The full paper and a genuine request for critique
I'm a commercial real estate broker in California's Central Valley, not an academic economist. I built this framework because I couldn't find one that took the meaning problem as seriously as the income problem. The full working paper — nine sections, seven tables, full reference list including Suits, Keynes, Csikszentmihalyi, Merleau-Ponty, Deci & Ryan, Papadogiannis, Moleka, and Ostrom — is forthcoming on SSRN. I'll update this post with the link when it clears review. Happy to share a PDF directly in the meantime: kdalporto@me.com
I'd genuinely welcome engagement, especially on these two questions:
The obstacle theater problem is the one that keeps me up at night. Here's my honest current thinking on it.
A constitutive obstacle has two components: the constraint (the rules of the game) and the resistance (the actual difficulty of executing within those rules). Flow Calibration only touches the second. The AI adjusts difficulty — makes the opponent harder, the climb steeper, the creative brief more demanding — but it cannot change the first. The runner still has to run. The potter's hands still have to center the clay. The chess player still has to find the move.
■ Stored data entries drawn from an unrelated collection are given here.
/-- What any instruction's meaning does: refuse the launch, latch, launch, raise, or one of the audio operations. -/
theorem exec_cases {i : Instr} {s t : State} (h : exec i s = .next t) :
    t = s ∨ t = recordGfx .busy s ∨
    (gfxBusy s = false ∧
      (t = { s with latched := s.cmdHi ++ s.cmdLo } ∨ (∃ c, t = launched c s) ∨
        t = raiseGfx .illegal { s with latched := s.cmdHi ++ s.cmdLo })) ∨
    (∃ e, t = raiseAud e s) ∨
    (s.audState ≠ .streaming ∧ t = clearTimer { s with audState := .armed, dacEn := true }) ∨
    (s.audState = .armed ∧ s.audCnt ≠ 0 ∧ s.audPtr.getLsbD 0 = false ∧
      t = { clearTimer s with done := false, audState := .streaming }) ∨
    (s.audState = .streaming ∧ t = clearTimer { s with audState := .armed }) := by
  have hl : ∀ c : Ctl, launch c s = .next t → t = recordGfx .busy s ∨ (gfxBusy s = false ∧ ∃ c, t = launched c s) := by
    intro c hc
    cases hb : gfxBusy s
    · rw [launch_of_idle hb] at hc; cases hc; exact .inr ⟨rfl, c, rfl⟩
    · rw [launch_of_busy hb] at hc; cases hc; exact .inl rfl
  have hi : launchIllegal s = .next t → t = recordGfx .busy s ∨
      (gfxBusy s = false ∧ t = raiseGfx .illegal { s with latched := s.cmdHi ++ s.cmdLo }) := by
    intro hc
    cases hb : gfxBusy s
    · rw [launchIllegal_of_idle hb] at hc; cases hc; exact .inr ⟨rfl, rfl⟩
    · simp only [launchIllegal, hb, if_true] at hc; cases hc; exact .inl rfl
  cases i
  case nop =>
    have h' : launchNothing s = .next t := h
    cases hb : gfxBusy s
    · rw [launchNothing_of_idle hb] at h'; cases h'; simp
    · simp only [launchNothing, hb, if_true] at h'; cases h'; simp
  case audNop => have h' : Outcome.next s = .next t := h; cases h'; simp
  case arm =>
    simp only [exec, execArm] at h
    split at h
    · cases h; exact .inr (.inr (.inr (.inl ⟨_, rfl⟩)))
    · cases h; rename_i hs; exact .inr (.inr (.inr (.inr (.inl ⟨hs, rfl⟩))))
  case play =>
    simp only [exec, execPlay] at h
    split at h
    · cases h; exact .inr (.inr (.inr (.inl ⟨_, rfl⟩)))
    split at h
    · cases h; exact .inr (.inr (.inr (.inl ⟨_, rfl⟩)))
    split at h
    · cases h; exact .inr (.inr (.inr (.inl ⟨_, rfl⟩)))
    split at h
    · cases h; exact .inr (.inr (.inr (.inl ⟨_, rfl⟩)))
    · rename_i h1 h2 h3 h4
      cases h
      refine .inr (.inr (.inr (.inr (.inr (.inl ⟨?_, h3, by simpa using h4, rfl⟩)))))
      cases ha : s.audState <;> simp_all
  case stop =>
    simp only [exec, execStop] at h
    split at h
    · cases h; rename_i hs; exact .inr (.inr (.inr (.inr (.inr (.inr ⟨hs, rfl⟩)))))
    · cases h; exact .inl rfl
  case reservedA => rcases hi h with hh | ⟨hb, hh⟩ <;> simp [*]
  case reservedB => rcases hi h with hh | ⟨hb, hh⟩ <;> simp [*]
  case reservedC => rcases hi h with hh | ⟨hb, hh⟩ <;> simp [*]
  case reservedD => rcases hi h with hh | ⟨hb, hh⟩ <;> simp [*]
  case reservedE => rcases hi h with hh | ⟨hb, hh⟩ <;> simp [*]
  case reservedF => rcases hi h with hh | ⟨hb, hh⟩ <;> simp [*]
  all_goals
    rcases hl _ h with hh | ⟨hb, c, hh⟩
    · exact .inr (.inl hh)
    · exact .inr (.inr (.inl ⟨hb, .inr (.inl ⟨c, hh⟩)⟩))

/-! ## The raster sequencer -/

@[simp] theorem emitGroup_cons (f : Frame) (fs : List Frame) (c : Ctl) (s : State) :
    emitGroup (f :: fs) c s = frameOut f { s with seq := .running fs c } := rfl

theorem rasterStep_of_idle {s : State} (h : s.seq = .idle) : rasterStep s = .next s := by simp [rasterStep, h]

theorem rasterStep_of_group {s : State} {f : Frame} {fs : List Frame} {c : Ctl} (h : s.seq = .running (f :: fs) c) :
    rasterStep s = .next (frameOut f { s with seq := .running fs c }) := by simp [rasterStep, h]

theorem rasterStep_of_body {s : State} {c : Ctl} (h : s.seq = .running [] c) : rasterStep s = takeAct (nextAct c s) s := by
  simp [rasterStep, h]

/-- What the sequencer's step does, if it answers a next state: nothing (Idle, or a read that never completes), one frame,
one read, the end of the command, or an error. -/
theorem rasterStep_cases {s t : State} (h : rasterStep s = .next t) :
    t = s ∨
    (s.seq ≠ .idle ∧
      ((∃ f fs c, t = frameOut f { s with seq := .running fs c }) ∨
        (∃ c, t = { s with seq := .running [] c }) ∨
        (∃ a b c, memRead1 s a = .value b ∧ t = { s with seq := .running [] c, gfxReads := s.gfxReads ++ [a] }) ∨
        t = { s with seq := .idle } ∨
        ∃ e, t = raiseGfx e s)) := by
  cases hs : s.seq with
  | idle => rw [rasterStep_of_idle hs] at h; cases h; exact .inl rfl
  | running fs c =>
    cases fs with
    | cons f fs =>
      rw [rasterStep_of_group hs] at h; cases h
      exact .inr ⟨by simp, .inl ⟨f, fs, c, rfl⟩⟩
    | nil =>
      rw [rasterStep_of_body hs] at h
      cases ha : nextAct c s with
      | emit out n =>
        rw [ha] at h
        cases out with
        | nil => simp only [takeAct, emitGroup] at h; cases h; exact .inr ⟨by simp, .inr (.inl ⟨n, rfl⟩)⟩
        | cons f fs => simp only [takeAct, emitGroup_cons] at h; cases h; exact .inr ⟨by simp, .inl ⟨f, fs, n, rfl⟩⟩
      | read a k =>
        rw [ha] at h
        simp only [takeAct] at h
        split at h
        · cases h; rename_i b hb; exact .inr ⟨by simp, .inr (.inr (.inl ⟨a, b, k b, hb, rfl⟩))⟩
        · cases h; exact .inl rfl
        · cases h
      | finish => rw [ha] at h; simp only [takeAct] at h; cases h; exact .inr ⟨by simp, .inr (.inr (.inr (.inl rfl)))⟩
      | fail e => rw [ha] at h; simp only [takeAct] at h; cases h; exact .inr ⟨by simp, .inr (.inr (.inr (.inr ⟨e, rfl⟩)))⟩

/-! ## The timer and the tick service -/

/-- What a PCLK cycle does (R201). -/
theorem timerCycle_cases (s : State) :
    (s.audState ≠ .streaming ∧ timerCycle s = s) ∨
    (s.audState = .streaming ∧
      ((s.tmrPc = s.tmrPr ∧ s.tmrTc = s.tmrMr ∧ timerCycle s = { s with tmrPc := 0, tmrTc := 0, mr0 := true }) ∨
        (s.tmrPc = s.tmrPr ∧ s.tmrTc ≠ s.tmrMr ∧ timerCycle s = { s with tmrPc := 0, tmrTc := s.tmrTc + 1 }) ∨
        (s.tmrPc ≠ s.tmrPr ∧ timerCycle s = { s with tmrPc := s.tmrPc + 1 }))) := by
  by_cases hr : s.audState = .streaming
  · refine .inr ⟨hr, ?_⟩
    have hr' : timerRunning s = true := (timerRunning_eq_true_iff s).2 hr
    by_cases hp : s.tmrPc = s.tmrPr
    · by_cases ht : s.tmrTc = s.tmrMr
      · exact .inl ⟨hp, ht, by simp [timerCycle, hr', hp, ht, tick]⟩
      · exact .inr (.inl ⟨hp, ht, by simp [timerCycle, hr', hp, ht]⟩)
    · exact .inr (.inr ⟨hp, by simp [timerCycle, hr', hp]⟩)
  · exact .inl ⟨hr, by simp [timerCycle, timerRunning, hr]⟩

/-- The state after a service whose sample is not the last (R210). -/
def servedMore (sample : Half) (s : State) : State :=
  { s with
    mr0 := false
    audReads := s.audReads ++ [s.audPtr]
    dacData := dacWord sample
    dacHist := s.dacHist ++ [dacWord sample]
    audPtr := s.audPtr + 2
    audCnt := s.audCnt - 1 }

/-- The state after the service of the last sample (R210, R211). -/
def servedLast (sample : Half) (s : State) : State :=
  { s with
    mr0 := false
    audReads := s.audReads ++ [s.audPtr]
    dacData := dacWord sample
    dacHist := s.dacHist ++ [dacWord sample]
    audPtr := 0
    audCnt := s.audCnt - 1
    audState := .armed
    tmrTc := 0
    tmrPc := 0
    done := true }

theorem playSample_more {s : State} (h : s.audCnt - 1 ≠ 0) (sample : Half) : playSample sample s = servedMore sample s :=
  if_neg h

theorem playSample_last {s : State} (h : s.audCnt - 1 = 0) (sample : Half) : playSample sample s = servedLast sample s :=
  if_pos h

/-- What the service unit's step does, if it answers a next state: nothing, or one sample. -/
theorem serviceStep_cases {s t : State} (h : serviceStep s = .next t) :
    t = s ∨
    (s.mr0 = true ∧ s.audState = .streaming ∧ ∃ sample, memRead2 s s.audPtr = .value sample ∧
      ((s.audCnt - 1 ≠ 0 ∧ t = servedMore sample s) ∨ (s.audCnt - 1 = 0 ∧ t = servedLast sample s))) := by
  unfold serviceStep at h
  split at h
  · rename_i he
    simp only [serviceEnabled, Bool.and_eq_true, timerRunning_eq_true_iff] at he
    split at h
    · rename_i sample hm
      cases h
      refine .inr ⟨he.1, he.2, sample, hm, ?_⟩
      by_cases hc : s.audCnt - 1 = 0
      · exact .inr ⟨hc, playSample_last hc sample⟩
      · exact .inl ⟨hc, playSample_more hc sample⟩
    · cases h; exact .inl rfl
    · cases h
  · cases h; exact .inl rfl

/-! ## The host -/

theorem gfxConfigWrite_of_idle {s : State} (h : gfxBusy s = false) (u : State → State) :
    gfxConfigWrite u s = .next (u s) := by simp [gfxConfigWrite, h]

theorem gfxConfigWrite_of_busy {s : State} (h : gfxBusy s = true) (u : State → State) :
    gfxConfigWrite u s = .next (recordGfx .busy s) := by simp [gfxConfigWrite, h]

theorem audConfigWrite_of_stopped {s : State} (h : s.audState ≠ .streaming) (u : State → State) :
    audConfigWrite u s = .next (u s) := by simp [audConfigWrite, h]

theorem audConfigWrite_of_streaming {s : State} (h : s.audState = .streaming) (u : State → State) :
    audConfigWrite u s = .next (recordAud .busy s) := by simp [audConfigWrite, h]

/-- A host write at a register's offset is the write of that register (R21). -/
theorem hostWrite_regOffset (r : Reg) (v : Word) (s : State) : hostWrite (regOffset r) v s = writeReg r v s := by
  cases r <;> rfl

/-- A host read at a register's offset returns that register (R21). -/
theorem readWindow_regOffset (r : Reg) (s : State) : readWindow (regOffset r) s = readReg r s := by cases r <;> rfl

/-- A host write of a raster configuration register while BUSY = 1 (R31). -/
theorem writeReg_of_busy {s : State} (h : gfxBusy s = true) {r : Reg}
    (hr : r ∈ [Reg.gfxCmdLo, .gfxCmdHi, .gfxStrPtr, .gfxFont0, .gfxFont1, .gfxFont2, .gfxOpc, .linkCtrl]) (v : Word) :
    writeReg r v s = .next (recordGfx .busy s) := by
  cases r <;> simp_all [writeReg, writeCmdHi, gfxConfigWrite]

/-- A host write of a stream or timer register while Streaming (R43). -/
theorem writeReg_of_streaming {s : State} (h : s.audState = .streaming) {r : Reg}
    (hr : r ∈ [Reg.audPtr, .audCnt, .tmrPr, .tmrMr, .dacData]) (v : Word) :
    writeReg r v s = .next (recordAud .busy s) := by
  cases r <;> simp_all [writeReg, audConfigWrite]

/-- A host memory write changes memory and nothing else, and keeps its canonical form. -/
theorem hostStore_next {bs : List Byte} {a : Word} {s t : State} (h : hostStore a bs s = .next t) :
    t = { s with mem := t.mem } ∧ (s.mem.wf = true → t.mem.wf = true) := by
  induction bs generalizing a s with
  | nil => simp only [hostStore] at h; cases h; exact ⟨rfl, id⟩
  | cons b bs ih =>
    simp only [hostStore] at h
    split at h
    · obtain ⟨he, hw⟩ := ih h
      refine ⟨?_, fun hs => hw (withByte_wf hs a b)⟩
      rw [he]; rfl
    all_goals cases h

/-- A host memory read changes the host's trace and nothing else. -/
theorem hostLoad_next {n : Nat} {a : Word} {s t : State} (h : hostLoad a n s = .next t) :
    t = { s with hostReads := t.hostReads } := by
  induction n generalizing a s with
  | zero => simp only [hostLoad] at h; cases h; rfl
  | succ n ih =>
    simp only [hostLoad] at h
    split at h
    · have he := ih h
      rw [he]; rfl
    all_goals cases h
So the question is really: is the resistance component sufficient to generate genuine meaning, or does the meaning require that the resistance be unmanaged? Suits is ambiguous on this. His definition — voluntary attempt to overcome unnecessary obstacles — specifies voluntary and unnecessary but says nothing about unmanaged. A tennis ball machine is a managed obstacle. Nobody argues that practicing against one is meaningless. The question is whether AI calibration is more like a tennis ball machine (a tool that makes genuine practice possible) or more like a cheat code (something that removes the genuine test).
My tentative answer: it depends entirely on whether the Arena's declared challenge and stake structure is intact. If you have publicly declared "I will run a sub-4-hour marathon" and the community has witnessed that declaration, then the flow calibration that helped you train for it does not diminish the achievement — the obstacle was the marathon, not the training regimen. But if flow calibration is applied to the challenge itself — if the AI quietly lowers the bar when you're struggling so you always feel productive — then yes, it's obstacle theater and the MT system fails.
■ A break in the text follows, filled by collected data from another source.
/-! ### A glyph and what follows it (R187, R193) -/

/-- Pseudocode, and once it completes what follows it; an error or a read without an answer ends both. -/
def refThen (r after : BodyRun) : BodyRun :=
  match r.result with
  | .done => { frames := r.frames ++ after.frames, reads := r.reads ++ after.reads, result := after.result }
  | _ => r

theorem refThen_of_done {r : BodyRun} (h : r.result = .done) (after : BodyRun) :
    refThen r after =
      { frames := r.frames ++ after.frames, reads := r.reads ++ after.reads, result := after.result } := by
  simp only [refThen, h]

@[simp] theorem refThen_refDone (after : BodyRun) : refThen refDone after = after := rfl

@[simp] theorem refThen_refFail (e : GfxError) (after : BodyRun) : refThen (refFail e) after = refFail e := rfl

theorem refThen_refEmit (fs : List Frame) (r after : BodyRun) :
    refThen (refEmit fs r) after = refEmit fs (refThen r after) := by
  obtain ⟨frames, reads, result⟩ := r
  cases result <;> simp [refThen, refEmit]

theorem refThen_refRead (s : State) (a : Word) (k : Byte → BodyRun) (after : BodyRun) :
    refThen (refRead s a k) after = refRead s a fun b => refThen (k b) after := by
  cases hm : memRead1 s a with
  | value b =>
    rw [refRead_of_value hm, refRead_of_value hm]
    cases hk : (k b).result <;> simp [refThen, hk]
  | stuck => simp only [refRead, hm, refThen]
  | device d => simp only [refRead, hm, refThen]

theorem refRows_eq_refThen (s : State) (g : GlyphVars) (h : GlyphHeader) (after : BodyRun) (n : Nat) :
    refRows s g h after n = refThen (refRows s g h refDone n) after := by
  induction n with
  | zero => rfl
  | succ n ih => simp only [refRows, refThen_refRead, refThen_refEmit, ih]

/-- What follows a glyph comes after it (R187). -/
theorem refGlyph_eq_refThen (s : State) (g : GlyphVars) (after : BodyRun) :
    refGlyph s g after = refThen (refGlyph s g refDone) after := by
  simp only [refGlyph, apply_ite (refThen · after), refThen_refFail, refThen_refRead, refThen_refEmit,
    ← refRows_eq_refThen s _ _ after]

/-- The string index is no part of what a row shows (R184). -/
theorem rowFrames_index (g : GlyphVars) (i : Option Nat) (h : GlyphHeader) (bits : Byte) :
    rowFrames { g with index := i } h bits = rowFrames g h bits := by
  rw [rowFrames_eq, rowFrames_eq]
  rfl

theorem refRows_index (s : State) (g : GlyphVars) (i : Option Nat) (h : GlyphHeader) (after : BodyRun) (n : Nat) :
    refRows s { g with index := i } h after n = refRows s g h after n := by
  induction n with
  | zero => rfl
  | succ n ih => simp only [refRows, rowFrames_index, ih]

/-- DrawGlyph draws the same glyph for CHAR and for STRING, at any index (R187). -/
theorem refGlyph_index (s : State) (g : GlyphVars) (i : Option Nat) (after : BodyRun) :
    refGlyph s { g with index := i } after = refGlyph s g after := by
  simp only [refGlyph, refRows_index]
  rfl

/-! ### The string loop (R189 to R194) -/

/-- The pitch in natural numbers (R189). -/
def pitchColumns (size : BitVec 2) : Nat := if size = 0 then 6 else 8

theorem pitch_eq (size : BitVec 2) : pitch size = pitchColumns size := by
  by_cases h : size = 0
  · rw [h]
    rfl
  · rw [pitch_of_other h, pitchColumns, if_neg h]
    rfl

theorem six_le_pitchColumns (size : BitVec 2) : 6 ≤ pitchColumns size :=
  Int.ofNat_le.1 (pitch_eq size ▸ six_le_pitch size)

/-- The arguments of DrawGlyph for character k of a string at (x, y), read as `ch` (R193). -/
def stringGlyph (x y : Nat) (size : BitVec 2) (fg bg : Colour) (k : Nat) (ch : Byte) : GlyphVars :=
  { x := x, y := (y + k * pitchColumns size : Nat), code := ch.toNat, size := size, fg := fg, bg := bg, index := none }

/-- Character k of a string at (x, y): it stands in the panel's columns, reads as `ch`, is not the end, and its glyph is
drawn to its end as `glyph` (R191 to R193). -/
structure CharDrawn (s : State) (x y : Nat) (size : BitVec 2) (fg bg : Colour) (k : Nat) (ch : Byte)
    (glyph : BodyRun) : Prop where
  column : y + k * pitchColumns size ≤ 131
  ne_zero : ch ≠ 0
  read : memRead1 s (stringAddr s k) = .value ch
  done : glyph.result = .done
  eq_refGlyph : glyph = refGlyph s (stringGlyph x y size fg bg k ch) refDone

/-- The string loop at character i and column cy, behind the overflow guard, at most n characters (R192, R193). -/
def refGuarded (s : State) (x : Int) (size : BitVec 2) (fg bg : Colour) (n : Nat) (cy : Int) (i : Nat) : BodyRun :=
  if Config.colMax < cy then refDone else refString s x size fg bg n cy i

theorem refGuarded_of_le {cy : Int} (h : cy ≤ 131) (s : State) (x : Int) (size : BitVec 2) (fg bg : Colour) (n i : Nat) :
    refGuarded s x size fg bg n cy i = refString s x size fg bg n cy i := if_neg (not_lt.2 h)

/-- The 0x00 byte ends the string, and draws nothing (R191). -/
theorem refString_of_terminator {s : State} {i : Nat} (hch : memRead1 s (stringAddr s i) = .value 0) (x : Int)
    (size : BitVec 2) (fg bg : Colour) (n : Nat) (cy : Int) :
    refString s x size fg bg (n + 1) cy i = { refDone with reads := [stringAddr s i] } := by
  rw [refString, refRead_of_value hch]
  rfl

/-- A drawn character of the string loop: its read, its glyph, and the string from one pitch on (R192, R193). -/
theorem CharDrawn.refString_eq {s : State} {x y k : Nat} {size : BitVec 2} {fg bg : Colour} {ch : Byte} {glyph : BodyRun}
    (h : CharDrawn s x y size fg bg k ch glyph) (n : Nat) :
    refString s x size fg bg (n + 1) (y + k * pitchColumns size : Nat) k =
      refRead s (stringAddr s k) fun _ =>
        refThen glyph (refGuarded s x size fg bg n (y + (k + 1) * pitchColumns size : Nat) (k + 1)) := by
  have hnext : ((y + k * pitchColumns size : Nat) : Int) + pitch size = (y + (k + 1) * pitchColumns size : Nat) := by
    rw [pitch_eq, Nat.succ_mul, ← Nat.add_assoc, Nat.cast_add _ (pitchColumns size)]
  rw [refString, refRead_of_value h.read, refRead_of_value h.read, if_neg h.ne_zero, hnext, h.eq_refGlyph,
    ← refGlyph_eq_refThen, ← refGlyph_index s (stringGlyph x y size fg bg k ch) (some k)]
  rfl

/-- The j characters from k on, all of them drawn, then the end: at a 0x00 byte, or at the guard without reading further
(R191, R192). n characters are enough where n steps of at least 6 columns pass column 131. -/
theorem refGuarded_of_chars {s : State} {x y m : Nat} {size : BitVec 2} {fg bg : Colour} {ch : Nat → Byte}
    {glyph : Nat → BodyRun} (hchars : ∀ k, k < m → CharDrawn s x y size fg bg k (ch k) (glyph k))
    (hend : y + m * pitchColumns size ≤ 131 → memRead1 s (stringAddr s m) = .value 0)
    (j k n : Nat) (hj : k + j = m) (hn : 131 < y + k * pitchColumns size + 6 * n) :
    refGuarded s x size fg bg n (y + k * pitchColumns size : Nat) k =
      { frames := (List.range' k j).flatMap fun i => (glyph i).frames
        reads := ((List.range' k j).flatMap fun i => stringAddr s i :: (glyph i).reads) ++
          if y + m * pitchColumns size ≤ 131 then [stringAddr s m] else []
        result := .done } := by
  induction j generalizing k n with
  | zero =>
    obtain rfl : k = m := hj
    by_cases hpanel : y + k * pitchColumns size ≤ 131
    · obtain ⟨n, rfl⟩ : ∃ n', n = n' + 1 := ⟨n - 1, by omega⟩
      rw [refGuarded_of_le (by omega), refString_of_terminator (hend hpanel), if_pos hpanel]
      rfl
    · rw [refGuarded, if_pos (by simp only [Config.colMax]; omega), if_neg hpanel]
      rfl
  | succ j ih =>
    have hk := hchars k (by omega)
    have hcol := hk.column
    have hpitch := six_le_pitchColumns size
    obtain ⟨n, rfl⟩ : ∃ n', n = n' + 1 := ⟨n - 1, by omega⟩
    have hrest := ih (k + 1) n (by omega) (by rw [Nat.succ_mul]; omega)
    rw [refGuarded_of_le (by omega), hk.refString_eq, hrest, refRead_of_value hk.read, refThen_of_done hk.done,
      List.range'_succ]
    simp only [List.flatMap_cons, List.cons_append, List.append_assoc]

/-- Settles O19: the string loop from character 0, whose 22 rounds are enough. -/
theorem stringDrawsItsCharacters : Obligations.StringDrawsItsCharacters := by
  intro s x y size fg bg m ch glyph hb hidle hx hy hchars hend
  have hdrawn (k : Nat) (hk : k < m) : CharDrawn s x y size fg bg k (ch k) (glyph k) := by
    obtain ⟨hcol, hne, hread, hdone, hglyph⟩ := hchars k hk
    exact ⟨hcol, hne, hread, hdone, hglyph⟩
  have hloop := refGuarded_of_chars hdrawn hend m 0 maxStringChars (Nat.zero_add m)
    (by simp only [maxStringChars]; omega)
  rw [Nat.zero_mul, Nat.add_zero, refGuarded_of_le (by omega), ← List.range_eq_range'] at hloop
  exact command_completes (i := .string x y size fg bg) rfl
    ((if_pos ((inPanel_iff x y).2 (by omega))).trans hloop) hb hidle

end Sys2Proof.Proofs
end


section
/-! The audio control operations and the converter (43_audio.md R202, R206 to R208, R213): ARM, PLAY and STOP, one lemma for
each way they can end, and the bits of a played sample. -/

namespace Sys2Proof.Proofs

open Sys2Proof.Machine

/-- A write of AUD_CTRL runs the operation of its word's row in R110's table. -/
theorem hostWrite_of_controlRow {w : Word} {i : Instr} (hrow : ControlRow w i) (s : State) :
    hostWrite 0x40 w s = exec i s := by
  rw [hostWrite_audCtrl, (decodeControl_eq_iff w i).2 hrow]

/-! ### ARM (R206) -/

theorem exec_arm_of_streaming {s : State} (h : s.audState = .streaming) : exec .arm s = .next (recordAud .busy s) :=
  if_pos h

theorem exec_arm_of_stopped {s : State} (h : s.audState ≠ .streaming) :
    exec .arm s = .next { s with audState := .armed, dacEn := true, tmrTc := 0, tmrPc := 0, mr0 := false } :=
  if_neg h

/-- Settles O25: refused while Streaming, accepted otherwise. -/
theorem armConfiguresTheEngine : Obligations.ArmConfiguresTheEngine := by
  intro s w hop
  refine ⟨hostWrite_of_controlRow (.arm hop) s, fun h => ?_, exec_arm_of_stopped⟩
  rw [exec_arm_of_streaming h, recordAud_eq]

/-! ### PLAY (R207) -/

/-- s once a PLAY that passes its checks has started the stream. -/
def streamStarted (s : State) : State :=
  { s with audState := .streaming, done := false, tmrTc := 0, tmrPc := 0, mr0 := false }

theorem exec_play_of_idle {s : State} (h : s.audState = .idle) : exec .play s = .next (recordAud .notArmed s) :=
  if_pos h

theorem exec_play_of_streaming {s : State} (h : s.audState = .streaming) : exec .play s = .next (recordAud .busy s) := by
  simp [exec, execPlay, h, raiseAud]

section

variable {s : State} (ha : s.audState = .armed)
include ha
This is why the Arena's Outcome Record is load-bearing. Immutable public records of attempts and results are what separate genuine challenge from managed comfort. Without them, flow calibration is a cheat code. With them, it's a training tool.
I'm not fully satisfied with this. The line between "training tool" and "cheat code" is harder to draw in cognitive and creative domains than in athletic ones. I don't have a clean answer for what flow calibration looks like for a novelist or a philosopher without it becoming obstacle theater. That's the genuine open problem.
Where does the model break?
And specifically: does the Flow Calibration mechanism actually preserve genuine difficulty, or does AI-calibrated challenge just create sophisticated obstacle theater — where the appearance of struggle replaces the real thing?